*TASK PROMPT*: Search the entries below for "have" and copy each matching line.

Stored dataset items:
------------------------------------

theorem and_F00F (w : Word) : w &&& 0xF00F = (w.extractLsb' 12 4 ++ (0#8 ++ w.extractLsb' 0 4) : Word) := by
  apply BitVec.eq_of_getLsbD_eq
  intro b hb
  simp only [BitVec.getLsbD_and, BitVec.getLsbD_append, BitVec.getLsbD_extractLsb']
  interval_cases b <;> simp

theorem and_F0FF (w : Word) : w &&& 0xF0FF = (w.extractLsb' 12 4 ++ (0#4 ++ w.extractLsb' 0 8) : Word) := by
  apply BitVec.eq_of_getLsbD_eq
  intro b hb
  simp only [BitVec.getLsbD_and, BitVec.getLsbD_append, BitVec.getLsbD_extractLsb']
  interval_cases b <;> simp

section
variable {w v : Word}

theorem matchesRow_iff {row : Word × Word} : matchesRow w row = true ↔ w &&& row.2 = row.1 := by
  simp [matchesRow]

theorem fieldOp_of_and {m : Word} (h : w &&& m = v) (hm : m.extractLsb' 12 4 = BitVec.allOnes 4) :
    fieldOp w = fieldOp v := by
  rw [← h, fieldOp, fieldOp, BitVec.extractLsb'_and, hm, BitVec.and_allOnes]

/-- A row of a form with only `op` fixed matches the words of its high nibble. -/
theorem matchesRow_op_iff (hv : v &&& 0xF000 = v) : matchesRow w (v, 0xF000) = true ↔ fieldOp w = fieldOp v := by
  rw [matchesRow_iff]
  dsimp only
  refine ⟨fun h => fieldOp_of_and h (by decide), fun hop => ?_⟩
  have hop' : w.extractLsb' 12 4 = v.extractLsb' 12 4 := BitVec.eq_of_toNat_eq hop
  rw [and_F000, hop', ← and_F000, hv]

/-- A row of a form with `op` and `n` fixed matches the words of its high and low nibble. -/
theorem matchesRow_opN_iff (hv : v &&& 0xF00F = v) :
    matchesRow w (v, 0xF00F) = true ↔ fieldOp w = fieldOp v ∧ fieldN w = fieldN v := by
  rw [matchesRow_iff]
  dsimp only
  refine ⟨fun h => ⟨fieldOp_of_and h (by decide), ?_⟩, fun ⟨hop, hn⟩ => ?_⟩
  · have hm : (0xF00F : Word).extractLsb' 0 4 = BitVec.allOnes 4 := by decide
    rw [← h, fieldN, fieldN, BitVec.extractLsb'_and, hm, BitVec.and_allOnes]
  · have hop' : w.extractLsb' 12 4 = v.extractLsb' 12 4 := BitVec.eq_of_toNat_eq hop
    have hn' : w.extractLsb' 0 4 = v.extractLsb' 0 4 := BitVec.eq_of_toNat_eq hn
    rw [and_F00F, hop', hn', ← and_F00F, hv]

/-- A row of a form with `op` and the low byte fixed matches the words of its high nibble and low byte. -/
theorem matchesRow_opKK_iff (hv : v &&& 0xF0FF = v) :
    matchesRow w (v, 0xF0FF) = true ↔ fieldOp w = fieldOp v ∧ (fieldKK w).toNat = (fieldKK v).toNat := by
  rw [matchesRow_iff]
  dsimp only
  refine ⟨fun h => ⟨fieldOp_of_and h (by decide), ?_⟩, fun ⟨hop, hkk⟩ => ?_⟩
  · have hm : (0xF0FF : Word).extractLsb' 0 8 = BitVec.allOnes 8 := by decide
    rw [← h, fieldKK, fieldKK, BitVec.extractLsb'_and, hm, BitVec.and_allOnes]
  · have hop' : w.extractLsb' 12 4 = v.extractLsb' 12 4 := BitVec.eq_of_toNat_eq hop
    have hkk' : w.extractLsb' 0 8 = v.extractLsb' 0 8 := BitVec.eq_of_toNat_eq hkk
    rw [and_F0FF, hop', hkk', ← and_F0FF, hv]

/-- A row with every bit fixed matches its own word. -/
theorem matchesRow_word_iff : matchesRow w (v, 0xFFFF) = true ↔ w = v := by
  rw [matchesRow_iff, show (0xFFFF : Word) = BitVec.allOnes 16 from rfl, BitVec.and_allOnes]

------------------------------------

*RESULT OF THE TASK*:
  have hop' : w.extractLsb' 12 4 = v.extractLsb' 12 4 := BitVec.eq_of_toNat_eq hop
  · have hm : (0xF00F : Word).extractLsb' 0 4 = BitVec.allOnes 4 := by decide
  · have hop' : w.extractLsb' 12 4 = v.extractLsb' 12 4 := BitVec.eq_of_toNat_eq hop
    have hn' : w.extractLsb' 0 4 = v.extractLsb' 0 4 := BitVec.eq_of_toNat_eq hn
  · have hm : (0xF0FF : Word).extractLsb' 0 8 = BitVec.allOnes 8 := by decide
  · have hop' : w.extractLsb' 12 4 = v.extractLsb' 12 4 := BitVec.eq_of_toNat_eq hop
    have hkk' : w.extractLsb' 0 8 = v.extractLsb' 0 8 := BitVec.eq_of_toNat_eq hkk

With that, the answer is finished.